To evaluate the sensitivity of the 3 diagnostic methods used in our study, we conducted a time-trial experiment by using retrospective serum samples from a patient in whom WNV meningoencephalitis developed after a needlestick injury (11). Early samples (postexposure days 8 and 9) were positive for WNV by rRT-PCR only. Results for samples obtained ≥13 and ≥16 days after exposure were positive by neutralization assays and IgM ELISA, respectively (Table 2). Experiments with horses have indicated that WNV neutralizing antibody assays show a positive result earlier than IgM ELISAs; the reasons for this are undetermined (14). Although our time-trial experiment reflects findings from only 1 patient and should ideally be performed on a cohort, the results, considered with those from the studies in horses (14), may imply that some cases of WNV infection in humans and animals may be missed if IgM ELISA is the only serologic test used.

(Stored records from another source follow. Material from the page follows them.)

-- ==== Sys2Proof/Machine/RegsTraffic.lean ====
section
/-!
DEFINITION. The register fields of the blocks TMG, OUT, TMH, AGG, QPROBE, WATCH, SHAPER, FIFO, METER, SEC, SECH, TRUST, KSLOT, ENG, ENGE, ENGH: one definition a field,
with the word it lies in, its bits, access code and reset value as the register tables of spec/ give them.
-/

namespace Sys2Proof.Machine

/-- [9:0] TMG EXP_SCAN, RW, reset 100 (R323). ms, 10 to 1,000; others ignored. -/
def TMG.EXP_SCAN : Fld := reg 0x700000 0 10 .rw 0x0 1 (fun _ => 100)
/-- [16:0] TMG CELLS_USED, RO, reset 0 (R323). Cells in use, all Hedges. -/
def TMG.CELLS_USED : Fld := reg 0x700004 0 17 .ro 0x0 1 (fun _ => 0)
/-- [16:0] TMG CELL_SUM, RO, reset 0 (R323). Sum of CELL_QUOTA. -/
def TMG.CELL_SUM : Fld := reg 0x700008 0 17 .ro 0x0 1 (fun _ => 0)
/-- [31:0] TMG ENQ_CNT, RC, reset 0 (R323). -/
def TMG.ENQ_CNT : Fld := reg 0x70000C 0 32 .rc 0x0 1 (fun _ => 0)
/-- [31:0] TMG REL_CNT, RC, reset 0 (R323). -/
def TMG.REL_CNT : Fld := reg 0x700010 0 32 .rc 0x0 1 (fun _ => 0)
/-- [0] TMG EVENT.BAD_CFG, W1C, reset 0 (R323). -/
def TMG.EVENT_BAD_CFG : Fld := reg 0x700014 0 1 .w1c 0x0 1 (fun _ => 0)
/-- [1] TMG EVENT.QUOTA_REFUSED, W1C, reset 0 (R323). -/
def TMG.EVENT_QUOTA_REFUSED : Fld := reg 0x700014 1 1 .w1c 0x0 1 (fun _ => 0)
/-- [63:0] TMG V[k][b], RO, reset 0 (R323). 64-bit. Virtual time of class scheduler k, band b: 0 sub-GHz, 1 2.4 GHz. -/
def TMG.V : Fld := regW 0x700040 0 64 .ro 0x8 8 (fun _ => 0)
/-- Every field of the block TMG. -/
def TMG.flds : List Fld :=
  [TMG.EXP_SCAN, TMG.CELLS_USED, TMG.CELL_SUM, TMG.ENQ_CNT, TMG.REL_CNT, TMG.EVENT_BAD_CFG, TMG.EVENT_QUOTA_REFUSED, TMG.V]

/-- [15:0] OUT W.W_LEAD, RW, reset 32,768 (R325). 1 to 65,535; 0 ignored and sets TMG.EVENT.BAD_CFG. -/
def OUT.W_W_LEAD : Fld := reg 0x700100 0 16 .rw 0x40 4 (fun _ => 32768)
/-- [31:16] OUT W.W_DEAL, RW, reset 16,384 (R325). -/
def OUT.W_W_DEAL : Fld := reg 0x700100 16 16 .rw 0x40 4 (fun _ => 16384)
/-- [15:0] OUT W_KITTY, RW, reset 8,192 (R325). -/
def OUT.W_KITTY : Fld := reg 0x700104 0 16 .rw 0x40 4 (fun _ => 8192)
/-- [8:0] OUT INFLIGHT.MAX, RW, reset 64 (R325). 1 to 256. -/
def OUT.INFLIGHT_MAX : Fld := reg 0x700108 0 9 .rw 0x40 4 (fun _ => 64)
/-- [23:16] OUT INFLIGHT.TRUMP_EXTRA, RW, reset 8 (R325). 0 to 64. -/
def OUT.INFLIGHT_TRUMP_EXTRA : Fld := reg 0x700108 16 8 .rw 0x40 4 (fun _ => 8)
/-- [8:0] OUT STATUS.INFLIGHT, RO, reset 0 (R325). -/
def OUT.STATUS_INFLIGHT : Fld := reg 0x70010C 0 9 .ro 0x40 4 (fun _ => 0)
/-- [16] OUT STATUS.BAND, RO, reset see text (R325). 0 sub-GHz, 1 2.4 GHz. -/
def OUT.STATUS_BAND : Fld := reg 0x70010C 16 1 .ro 0x40 4 (fun o => if o < 2 then 0 else 1)
/-- [17] OUT STATUS.REQUESTING, RO, reset 0 (R325). -/
def OUT.STATUS_REQUESTING : Fld := reg 0x70010C 17 1 .ro 0x40 4 (fun _ => 0)
/-- [63:0] OUT V, RO, reset 0 (R325). 64-bit. Output virtual time. -/
def OUT.V : Fld := regW 0x700110 0 64 .ro 0x40 4 (fun _ => 0)
/-- [31:0] OUT REL_TRUMP, RC, reset 0 (R325). -/
def OUT.REL_TRUMP : Fld := reg 0x700118 0 32 .rc 0x40 4 (fun _ => 0)
/-- [31:0] OUT REL_OTHER, RC, reset 0 (R325). -/
def OUT.REL_OTHER : Fld := reg 0x70011C 0 32 .rc 0x40 4 (fun _ => 0)
/-- Every field of the block OUT. -/
def OUT.flds : List Fld :=
  [OUT.W_W_LEAD, OUT.W_W_DEAL, OUT.W_KITTY, OUT.INFLIGHT_MAX, OUT.INFLIGHT_TRUMP_EXTRA, OUT.STATUS_INFLIGHT, OUT.STATUS_BAND, OUT.STATUS_REQUESTING, OUT.V, OUT.REL_TRUMP, OUT.REL_OTHER]

/-- [0] TMH CTL.EN, RW, reset 0 (R324). Hedge's aggregates take part; R298. -/
def TMH.CTL_EN : Fld := reg 0x700800 0 1 .rw 0x40 8 (fun _ => 0)
/-- [7:0] TMH QMAX.TRUMP, RW, reset 16 (R324). Downlinks per list, 1 to 255. -/
def TMH.QMAX_TRUMP : Fld := reg 0x700804 0 8 .rw 0x40 8 (fun _ => 16)
/-- [15:8] TMH QMAX.LEAD, RW, reset 32 (R324). -/
def TMH.QMAX_LEAD : Fld := reg 0x700804 8 8 .rw 0x40 8 (fun _ => 32)
/-- [23:16] TMH QMAX.DEAL, RW, reset 64 (R324). -/
def TMH.QMAX_DEAL : Fld := reg 0x700804 16 8 .rw 0x40 8 (fun _ => 64)
/-- [31:24] TMH QMAX.KITTY, RW, reset 64 (R324). -/
def TMH.QMAX_KITTY : Fld := reg 0x700804 24 8 .rw 0x40 8 (fun _ => 64)
/-- [16:0] TMH CELL_QUOTA, RW, reset 0 (R324). Privileged write. -/
def TMH.CELL_QUOTA : Fld := reg 0x700808 0 17 .rw 0x40 8 (fun _ => 0)
/-- [16:0] TMH CELLS_USED, RO, reset 0 (R324). -/
def TMH.CELLS_USED : Fld := reg 0x70080C 0 17 .ro 0x40 8 (fun _ => 0)
/-- [15:0] TMH ELIG_MARGIN, RW, reset 2,000 (R324). µs. -/
def TMH.ELIG_MARGIN : Fld := reg 0x700810 0 16 .rw 0x40 8 (fun _ => 2000)
/-- [31:0] TMH RETURN_US, RW, reset 50,000 (R324). µs, at least 1,000. -/
def TMH.RETURN_US : Fld := reg 0x700814 0 32 .rw 0x40 8 (fun _ => 50000)
/-- [31:0] TMH TAIL_DROP, RC, reset 0 (R324). -/
def TMH.TAIL_DROP : Fld := reg 0x700818 0 32 .rc 0x40 8 (fun _ => 0)
/-- [31:0] TMH METER_DROP, RC, reset 0 (R324). -/
def TMH.METER_DROP : Fld := reg 0x70081C 0 32 .rc 0x40 8 (fun _ => 0)
/-- [31:0] TMH DEMOTED, RC, reset 0 (R324). -/
def TMH.DEMOTED : Fld := reg 0x700820 0 32 .rc 0x40 8 (fun _ => 0)
/-- [31:0] TMH EXPIRED, RC, reset 0 (R324). -/
def TMH.EXPIRED : Fld := reg 0x700824 0 32 .rc 0x40 8 (fun _ => 0)
/-- [31:0] TMH METER_MISMATCH, RC, reset 0 (R324). -/
def TMH.METER_MISMATCH : Fld := reg 0x700828 0 32 .rc 0x40 8 (fun _ => 0)
/-- [0] TMH EVENT.BAD_CFG, W1C, reset 0 (R324). -/
def TMH.EVENT_BAD_CFG : Fld := reg 0x70082C 0 1 .w1c 0x40 8 (fun _ => 0)
/-- Every field of the block TMH. -/
def TMH.flds : List Fld :=
  [TMH.CTL_EN, TMH.QMAX_TRUMP, TMH.QMAX_LEAD, TMH.QMAX_DEAL, TMH.QMAX_KITTY, TMH.CELL_QUOTA, TMH.CELLS_USED, TMH.ELIG_MARGIN, TMH.RETURN_US, TMH.TAIL_DROP, TMH.METER_DROP, TMH.DEMOTED, TMH.EXPIRED, TMH.METER_MISMATCH, TMH.EVENT_BAD_CFG]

Using virus neutralization assays, we identified the presence of WNV antibodies in 36/204 serum samples from patients with febrile and neurologic illness in South Africa. This finding indicates that the patients were exposed to WNV. In addition, results were negative for the patients in our study who were tested for herpes simplex virus types 1 and 2, measles, mumps, and enteroviruses, and no other etiologic agent was found. Thus, infection with WNV should be included in the differential diagnosis of patients in this region with neurologic disease, especially considering the frequent detection of severe neurologic disease in horses in the region (15).

Our findings confirm that WNV is being overlooked as a cause of severe neurologic disease in South Africa, and they suggest a need for increased clinical awareness, enhanced prospective surveillance, and a more current serosurvey of WNV infection in humans. PCR may be a useful diagnostic method during early infection, but after seroconversion has taken place, serologic tests (e.g., IgM ELISA in conjunction with virus neutralization) are more likely to yield accurate results.